第5話 牛頭山の魔王 その5
はぁ?である。
俺の予想では……。
俺が、でたらめのつもりで妹のレイラに語ってみせた剣聖の物語。その『千年求敗物語』は俺の前前前世の記憶が無意識に作用して作り上げた、でっち上げではない本当の千年求敗の物語……だと思っていた。
俺は邪神との死闘で前前前世の記憶と向き合って以降、想像以上に効果を発揮した修行法や、何故か出来てしまう必殺技……それらすべてが、千年求敗としての自分の前前前世の知識のおかげであると、そう解釈していたのだ。
だから、俺は意図せずして、本当の『千年求敗物語』を妹に語っていたのだと……そう思いきっていた。
確か、あの物語に出てきた怪人の名前は……菜っ葉だったかハッパだったか……。なんとも強そうな筋肉ムキムキのおっさんキャラにちょうどいい名前だったはずである。
だが、現実はそうでは無かったらしい……。
いやいや、概ね合っているはずだ。だが、どうにも肝心なところで人名や技……その他修行方法などが間違っているらしいのだ……。
どうしてだろう?
なんて俺は思いはしない。
その理由ならわかりきっている。なぜなら、この『千年求敗物語』は、完全オリジナルの物語ではなくて、あらゆる場面で現代日本のアニメ、漫画、小説に映画から好きな場面を切り取った……俺好みのコラージュ作品だからである。
つまりだ。この世界に千年求敗は実在したが、彼はけっして『か◯はめ波』など撃ったりはしないのである。
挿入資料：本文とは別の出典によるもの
-- ==== Sys2Proof/Certificates/Slice0/Obligations.lean ====
section
/-! DEFINITION. The statements for the provers, from the numbered rules of the manual. `Answers c s P` says that the
command `c` answers a next state: one of which `P` holds before the interrupt outputs are evaluated. A frame is written
as an equation that rebuilds the new state from the old one with the fields that may differ. -/

open Sys2Proof Sys2Proof.Machine

/-! ### The queue of commands, reset, invariants -/

/-- A step takes the command at the front of the queue. Where the manual leaves room, this is the model's reading: log
entry 1. -/
def Obligations.StepTakesFrontCommand : Prop :=
  ∀ (c : Instr) (rest : List Instr) (s : State),
    step { s with pending := c :: rest } = exec c { s with pending := rest }

/-- R12: at the release of RESET_N every register, active and staged bank, holds its Reset value; Table values written
out for registers of the command processor, the events, the calendar and the queues. Nothing is scheduled, queued,
leased, connected or stored. Where the manual leaves room, this is the model's reading: log entry 4. -/
def Obligations.ResetHoldsResetColumn : Prop :=
  (∀ k, State.reset.rd k = regReset k ∧ State.reset.rdStaged k = regReset k) ∧
  State.reset.get CMD_CFG.key CMD_CFG.CLAIM_M0 = 2 ∧ State.reset.get CMD_CFG.key CMD_CFG.CLAIM_M1 = 1 ∧
  State.reset.get CMD_CFG.key CMD_CFG.MASTER_TIMEOUT = 10 ∧ State.reset.get CMD_CFG.key CMD_CFG.DEF_TIMEOUT = 8000 ∧
  State.reset.get CAL_CTRL.key CAL_CTRL.QUOTA_M0 = 1792 ∧
  (∀ m : Fin 2, State.reset.get (EVT_CTRL.key m) EVT_CTRL.BURST = 16 ∧
    State.reset.get (EVT_CTRL.key m) EVT_CTRL.MSI_GAP = 8 ∧
    State.reset.get (EVT_CTRL.key m) EVT_CTRL.QUEUE_EN = 1) ∧
  (∀ g : Fin 8, State.reset.get (LAN_SPARE.key g) LAN_SPARE.TARGET = 15) ∧
  State.reset.pending = [] ∧ State.reset.cal.entries = [] ∧ State.reset.cmd.leases = [] ∧
  State.reset.grate.conns = [] ∧ State.reset.bus.mem = [] ∧ ∀ q, (State.reset.queue q).words = []

/-- The state at reset has evaluated its interrupt outputs and holds its memory in canonical form. -/
def Obligations.ResetMeetsInvariants : Prop := State.reset.interruptsSeen ∧ memoryWf State.reset.bus.mem = true

/-- R394, R400: whatever command runs, the machine has evaluated PENDING of both masters when the step ends, so that a
rise is never missed. -/
def Obligations.StepKeepsInterruptsSeen : Prop :=
  ∀ s t : State, s.interruptsSeen → step s = .next t → t.interruptsSeen

/-- Every command answers a next state: no fault of the type `Fault` and no refusal (R353, R419: errors are answered
by replies and fault records). Where the manual leaves room, this is the model's reading: log entry 26. -/
def Obligations.EveryCommandCompletes : Prop := ∀ (c : Instr) (s : State), ∃ t, exec c s = .next t

/-! ### Packets and check values -/

/-- Table 14-1: the packet read from the bytes of a packet is that packet, for every header, CHECK and payload of at
most 4,068 bytes. -/
def Obligations.PacketRoundTrip : Prop :=
  ∀ p : Packet, p.payload.length ≤ 4068 → packetOf (Packet.bytes p) (Packet.bytes p).length = p

/-! ### The TAP (R463, R464) -/

/-- BYPASS captures 0; IDCODE shifts out version, part 0x9600 or 0x9648 and manufacturer 0x2D7; SAMPLE captures the
pins; EXTEST drives the boundary; a locked TAP acts on SAMPLE and EXTEST as on BYPASS; Test-Logic-Reset ends EXTEST.
Only the pin state changes. A declared contention is an arrival of the next tick with its level latched; an expired
back-off drives the output again; an output clean for 1 ms since is an arrival; RETRY_NOW on a high-impedance output
runs the back-off out at the next tick; a die temperature of 115 °C or more sets TJ_HIGH. Where the manual leaves
room, this is the model's reading: log entries 68 and 69. -/
def Obligations.TapAndMonitors : Prop :=
  (∀ s : State,
    let by0 : PinSt := { s.pins with tapInstr := 0, extest := false, tdo := 0 }
    let sampled : List Bool → PinSt := fun pins =>
      { s.pins with tapInstr := 2, extest := false, sample := pins, boundary := pins }
    let driven : List Bool → PinSt := fun drive => { s.pins with tapInstr := 3, extest := true, boundary := drive }
    Answers .tapBypass s (fun x => x = { s with pins := by0 }) ∧
    Answers .tapIdcode s (fun x => x = { s with pins := { s.pins with
      tapInstr := 1, extest := false,
      tdo := (s.dev.stepping.toNat % 16) * 2 ^ 28 + (if s.dev.variant48 then 0x9648 else 0x9600) * 2 ^ 12 + 0x2D7 * 2 + 1 } }) ∧
    (∀ pins, Answers (.tapSample pins) s (fun x =>
      x = { s with pins := if s.on SYS_BOOT_STATUS.key SYS_BOOT_STATUS.TAP_LOCKED then by0 else sampled pins })) ∧
    (∀ drive, Answers (.tapExtest drive) s (fun x =>
      x = { s with pins := if s.on SYS_BOOT_STATUS.key SYS_BOOT_STATUS.TAP_LOCKED then by0 else driven drive })) ∧
    Answers .tapReset s (fun x => x = { s with pins := { s.pins with tapInstr := 1, extest := false } })) ∧
  (∀ s : State,
    (∀ (p : Fin 21) (level : Bool), s.pinSampled p = true → (level = true ∨ s.pinOpenDrain p = false) →
      Answers (.pinContention p level) s (fun x =>
        (∃ y, OnlyRegs s y [PIN_MON.key p] ∧ x = { y with arrivals := s.arrivals ++ [.pinContention p] }) ∧
        x.pinOn p PIN_MON.LEVEL = level)) ∧
    (∀ p : Fin 21, s.timerDue (.pinBackoff p) = true → Answers (.pinBackoffExpiry p) s (fun x =>
      (∃ y, OnlyRegs s y [PIN_MON.key p] ∧ x = { y with
        timers := (s.stopTimer (.pinBackoff p)).timers
        pins := { s.pins with redriven := x.pins.redriven } }) ∧ x.pinOn p PIN_MON.HIGHZ = false ∧ x.pinOn p PIN_MON.RETRY_NOW = false ∧
      x.hasTimer (.pinBackoff p) = false ∧ x.pins.redriven.find p = some s.dev.ticks)) ∧
    (∀ (p : Fin 21) (t : Nat), s.pins.redriven.find p = some t → t + 8 ≤ s.dev.ticks → s.pinSampled p = true →
      Answers (.pinRetryClean p) s (fun x => x = { s with arrivals := s.arrivals ++ [.pinClean p] })) ∧
    (∀ p : Fin 21, s.pinOn p PIN_MON.HIGHZ = true → Answers (.pinRetryNow p) s (fun x =>
      (∃ y, OnlyRegs s y [PIN_MON.key p] ∧ x = { y with timers := (s.startTimer (.pinBackoff p) 1).timers }) ∧
      x.pinOn p PIN_MON.RETRY_NOW = true ∧ ⟨.pinBackoff p, s.dev.ticks + 1⟩ ∈ x.timers)) ∧
    (∀ temp : Byte, Answers (.dieTempHigh temp) s (fun x =>
      OnlyRegs s x [PIN_TEMP.key] ∧
      x.get PIN_TEMP.key PIN_TEMP.TEMP = temp.toNat ∧
      (115 ≤ untwos 8 temp.toNat → x.on PIN_TEMP.key PIN_TEMP.TJ_HIGH = true) ∧
      (untwos 8 temp.toNat < 115 → x.on PIN_TEMP.key PIN_TEMP.TJ_HIGH = s.on PIN_TEMP.key PIN_TEMP.TJ_HIGH))))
てな感じで、ファーストコンタクトはなんともギクシャクとしてしまったが……。
この魔王殿にて俺のことを迎えてくれた3人の人物。結果的に言えば、彼らは俺のことを煮て食おうとも、焼いて食おうともしなかった。
一番初めに俺に抱きついてきた幼い少女。彼女の名前はルーナ。聖教会に属し聖女と呼ばれる存在らしい。そしてその横に付き従うのが聖女の教育係のヨランダである。
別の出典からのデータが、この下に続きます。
theorem State.rd_wr_other (h : j ≠ k) : (s.wr k w).rd j = s.rd j := by simp [State.rd_wr, h]

theorem State.rd_put : (s.put k f v).rd j = if j = k then f.set (s.rd k) v else s.rd j := State.rd_wr ..

theorem State.rd_put_other (h : j ≠ k) : (s.put k f v).rd j = s.rd j := by simp [State.rd_put, h]

@[simp] theorem State.get_put_same (h : f.lo + f.width ≤ 32) : (s.put k f v).get k f = v % 2 ^ f.width := by
  simp [State.get, State.rd_put, h]

theorem State.get_put_other (g : Fld) (h : j ≠ k) : (s.put k f v).get j g = s.get j g := by
  simp [State.get, State.rd_put, h]

theorem State.get_put_field (g : Fld) (hg : g.lo + g.width ≤ 32)
    (h : g.lo + g.width ≤ f.lo ∨ f.lo + f.width ≤ g.lo) : (s.put k f v).get k g = s.get k g := by
  simp [State.get, State.rd_put, Fld.get_set_other f g _ _ hg h]

@[simp] theorem bit_le (b : Bool) : bit b ≤ 1 := by cases b <;> decide

theorem bit_eq_one (b : Bool) : decide (bit b = 1) = b := by cases b <;> rfl

/-- A one-bit field written with a Bool reads as the Bool. -/
theorem State.on_put_bit (b : Bool) (h : f.lo + f.width ≤ 32) (hw : f.width = 1) : (s.put k f (bit b)).on k f = b := by
  rw [State.on, State.get_put_same _ _ _ _ h, hw, Nat.mod_eq_of_lt (by have := bit_le b; omega), bit_eq_one]

theorem State.on_put_one (h : f.lo + f.width ≤ 32) (hw : f.width = 1) : (s.put k f 1).on k f = true :=
  State.on_put_bit s k f true h hw

theorem State.on_put_zero (h : f.lo + f.width ≤ 32) (hw : f.width = 1) : (s.put k f 0).on k f = false :=
  State.on_put_bit s k f false h hw

/-- Another field of the register written, as a Bool. -/
theorem State.on_put_field (g : Fld) (hg : g.lo + g.width ≤ 32)
    (h : g.lo + g.width ≤ f.lo ∨ f.lo + f.width ≤ g.lo) : (s.put k f v).on k g = s.on k g := by
  rw [State.on, State.get_put_field _ _ _ _ _ hg h, State.on]

theorem State.rd_bump_other (n : Nat) (h : j ≠ k) : (s.bump k f n).rd j = s.rd j := State.rd_put_other _ _ _ _ _ h

/-- A count in a register saturates at the field's top (R276). -/
theorem State.get_bump (n : Nat) (h : f.lo + f.width ≤ 32) :
    (s.bump k f n).get k f = min (2 ^ f.width - 1) (s.get k f + n) := by
  rw [State.bump, State.get_put_same _ _ _ _ h]
  refine Nat.mod_eq_of_lt ?_
  have : 0 < 2 ^ f.width := Nat.two_pow_pos _
  simp only [satAdd]
  omega

/-- A register read depends on the active bank alone. -/
theorem State.rd_congr {s t : State} (h : t.regs = s.regs) (k : Nat) : t.rd k = s.rd k := by simp [State.rd, h]

theorem State.get_congr {s t : State} (h : t.regs = s.regs) (k : Nat) (f : Fld) : t.get k f = s.get k f := by
  simp [State.get, State.rd_congr h]

theorem State.on_congr {s t : State} (h : t.regs = s.regs) (k : Nat) (f : Fld) : t.on k f = s.on k f := by
  simp [State.on, State.get_congr h]

theorem State.get_of_rd {s t : State} {k : Nat} (h : t.rd k = s.rd k) (f : Fld) : t.get k f = s.get k f := by
  simp [State.get, h]

theorem State.on_of_rd {s t : State} {k : Nat} (h : t.rd k = s.rd k) (f : Fld) : t.on k f = s.on k f := by
  simp [State.on, State.get_of_rd h]

/-! ### wr -/

@[simp] theorem State.wr_dev (s : State) (k : Nat) (w : Word) : (s.wr k w).dev = s.dev := rfl
@[simp] theorem State.wr_cmd (s : State) (k : Nat) (w : Word) : (s.wr k w).cmd = s.cmd := rfl
@[simp] theorem State.wr_evt (s : State) (k : Nat) (w : Word) : (s.wr k w).evt = s.evt := rfl
@[simp] theorem State.wr_queues (s : State) (k : Nat) (w : Word) : (s.wr k w).queues = s.queues := rfl
@[simp] theorem State.wr_time (s : State) (k : Nat) (w : Word) : (s.wr k w).time = s.time := rfl
@[simp] theorem State.wr_cal (s : State) (k : Nat) (w : Word) : (s.wr k w).cal = s.cal := rfl
@[simp] theorem State.wr_obs (s : State) (k : Nat) (w : Word) : (s.wr k w).obs = s.obs := rfl
@[simp] theorem State.wr_arrivals (s : State) (k : Nat) (w : Word) : (s.wr k w).arrivals = s.arrivals := rfl
@[simp] theorem State.wr_timers (s : State) (k : Nat) (w : Word) : (s.wr k w).timers = s.timers := rfl
@[simp] theorem State.wr_ports (s : State) (k : Nat) (w : Word) : (s.wr k w).ports = s.ports := rfl

/-- The update changes regs alone. -/
theorem State.wr_eq (s : State) (k : Nat) (w : Word) : s.wr k w = { s with regs := (s.wr k w).regs } := rfl

/-! ### put -/

@[simp] theorem State.put_dev (s : State) (k : Nat) (f : Fld) (v : Nat) : (s.put k f v).dev = s.dev := rfl
@[simp] theorem State.put_cmd (s : State) (k : Nat) (f : Fld) (v : Nat) : (s.put k f v).cmd = s.cmd := rfl
@[simp] theorem State.put_evt (s : State) (k : Nat) (f : Fld) (v : Nat) : (s.put k f v).evt = s.evt := rfl
@[simp] theorem State.put_queues (s : State) (k : Nat) (f : Fld) (v : Nat) : (s.put k f v).queues = s.queues := rfl
@[simp] theorem State.put_time (s : State) (k : Nat) (f : Fld) (v : Nat) : (s.put k f v).time = s.time := rfl
@[simp] theorem State.put_cal (s : State) (k : Nat) (f : Fld) (v : Nat) : (s.put k f v).cal = s.cal := rfl
@[simp] theorem State.put_obs (s : State) (k : Nat) (f : Fld) (v : Nat) : (s.put k f v).obs = s.obs := rfl
@[simp] theorem State.put_arrivals (s : State) (k : Nat) (f : Fld) (v : Nat) : (s.put k f v).arrivals = s.arrivals := rfl
@[simp] theorem State.put_timers (s : State) (k : Nat) (f : Fld) (v : Nat) : (s.put k f v).timers = s.timers := rfl
@[simp] theorem State.put_ports (s : State) (k : Nat) (f : Fld) (v : Nat) : (s.put k f v).ports = s.ports := rfl

/-- The update changes regs alone. -/
theorem State.put_eq (s : State) (k : Nat) (f : Fld) (v : Nat) : s.put k f v = { s with regs := (s.put k f v).regs } := rfl

/-! ### bump -/

@[simp] theorem State.bump_dev (s : State) (k : Nat) (f : Fld) (n : Nat) : (s.bump k f n).dev = s.dev := rfl
@[simp] theorem State.bump_cmd (s : State) (k : Nat) (f : Fld) (n : Nat) : (s.bump k f n).cmd = s.cmd := rfl
@[simp] theorem State.bump_evt (s : State) (k : Nat) (f : Fld) (n : Nat) : (s.bump k f n).evt = s.evt := rfl
@[simp] theorem State.bump_queues (s : State) (k : Nat) (f : Fld) (n : Nat) : (s.bump k f n).queues = s.queues := rfl
@[simp] theorem State.bump_time (s : State) (k : Nat) (f : Fld) (n : Nat) : (s.bump k f n).time = s.time := rfl
@[simp] theorem State.bump_cal (s : State) (k : Nat) (f : Fld) (n : Nat) : (s.bump k f n).cal = s.cal := rfl
@[simp] theorem State.bump_obs (s : State) (k : Nat) (f : Fld) (n : Nat) : (s.bump k f n).obs = s.obs := rfl
@[simp] theorem State.bump_arrivals (s : State) (k : Nat) (f : Fld) (n : Nat) : (s.bump k f n).arrivals = s.arrivals := rfl
@[simp] theorem State.bump_timers (s : State) (k : Nat) (f : Fld) (n : Nat) : (s.bump k f n).timers = s.timers := rfl
@[simp] theorem State.bump_ports (s : State) (k : Nat) (f : Fld) (n : Nat) : (s.bump k f n).ports = s.ports := rfl

/-- The update changes regs alone. -/
theorem State.bump_eq (s : State) (k : Nat) (f : Fld) (n : Nat) : s.bump k f n = { s with regs := (s.bump k f n).regs } := rfl

/-! ### wrStaged -/

@[simp] theorem State.wrStaged_regs (s : State) (k : Nat) (w : Word) : (s.wrStaged k w).regs = s.regs := rfl
@[simp] theorem State.wrStaged_dev (s : State) (k : Nat) (w : Word) : (s.wrStaged k w).dev = s.dev := rfl
@[simp] theorem State.wrStaged_cmd (s : State) (k : Nat) (w : Word) : (s.wrStaged k w).cmd = s.cmd := rfl
@[simp] theorem State.wrStaged_evt (s : State) (k : Nat) (w : Word) : (s.wrStaged k w).evt = s.evt := rfl
@[simp] theorem State.wrStaged_queues (s : State) (k : Nat) (w : Word) : (s.wrStaged k w).queues = s.queues := rfl
@[simp] theorem State.wrStaged_time (s : State) (k : Nat) (w : Word) : (s.wrStaged k w).time = s.time := rfl
@[simp] theorem State.wrStaged_cal (s : State) (k : Nat) (w : Word) : (s.wrStaged k w).cal = s.cal := rfl
@[simp] theorem State.wrStaged_obs (s : State) (k : Nat) (w : Word) : (s.wrStaged k w).obs = s.obs := rfl
@[simp] theorem State.wrStaged_arrivals (s : State) (k : Nat) (w : Word) : (s.wrStaged k w).arrivals = s.arrivals := rfl
@[simp] theorem State.wrStaged_timers (s : State) (k : Nat) (w : Word) : (s.wrStaged k w).timers = s.timers := rfl
@[simp] theorem State.wrStaged_ports (s : State) (k : Nat) (w : Word) : (s.wrStaged k w).ports = s.ports := rfl

/-- The update changes staged alone. -/
theorem State.wrStaged_eq (s : State) (k : Nat) (w : Word) : s.wrStaged k w = { s with staged := (s.wrStaged k w).staged } := rfl

/-! ### setPort -/

@[simp] theorem State.setPort_regs (s : State) (p : Nat) (x : PortSt) : (s.setPort p x).regs = s.regs := rfl
@[simp] theorem State.setPort_dev (s : State) (p : Nat) (x : PortSt) : (s.setPort p x).dev = s.dev := rfl
@[simp] theorem State.setPort_cmd (s : State) (p : Nat) (x : PortSt) : (s.setPort p x).cmd = s.cmd := rfl
@[simp] theorem State.setPort_evt (s : State) (p : Nat) (x : PortSt) : (s.setPort p x).evt = s.evt := rfl
@[simp] theorem State.setPort_queues (s : State) (p : Nat) (x : PortSt) : (s.setPort p x).queues = s.queues := rfl
@[simp] theorem State.setPort_time (s : State) (p : Nat) (x : PortSt) : (s.setPort p x).time = s.time := rfl
@[simp] theorem State.setPort_cal (s : State) (p : Nat) (x : PortSt) : (s.setPort p x).cal = s.cal := rfl
@[simp] theorem State.setPort_obs (s : State) (p : Nat) (x : PortSt) : (s.setPort p x).obs = s.obs := rfl
@[simp] theorem State.setPort_arrivals (s : State) (p : Nat) (x : PortSt) : (s.setPort p x).arrivals = s.arrivals := rfl
@[simp] theorem State.setPort_timers (s : State) (p : Nat) (x : PortSt) : (s.setPort p x).timers = s.timers := rfl

/-- The update changes ports alone. -/
theorem State.setPort_eq (s : State) (p : Nat) (x : PortSt) : s.setPort p x = { s with ports := (s.setPort p x).ports } := rfl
初対面でお兄ちゃんと叫びながらハグをかまして来た聖女とは異なり、ヨランダはあくまでも俺を初対面として扱ってくれた。
だが、俺はこのヨランダとは初対面ではないはずだ。
良く漫画などで出てくる頭の良いやつ特徴、切れ長の冷たい目……。そしてクイッと尖った眼鏡を持ち上げる仕草……。それを俺は忘れるはずがない。
こいつは……。俺を神殿の地下牢に閉じ込めた女だ。
そして……。この一番目立つがたいの大きな戦闘民族の下級戦士……いや名門出のエリート戦士的風貌のおっさんこそが……この魔王殿の
さて……。
この3人の人物……。千年求敗とは確実に面識があるようなのだが……
彼らの年齢がいったい何歳なのかという疑問は一旦置いておく。なぜなら、まず俺は自分がいったい何者なのかを知らなければならないのだ。
◆◇◆◇◆
お知らせ
ここから、一旦『千年求敗物語』へと移る予定だったのですが、今までの物語を切って過去編をする勇気が私にはありません。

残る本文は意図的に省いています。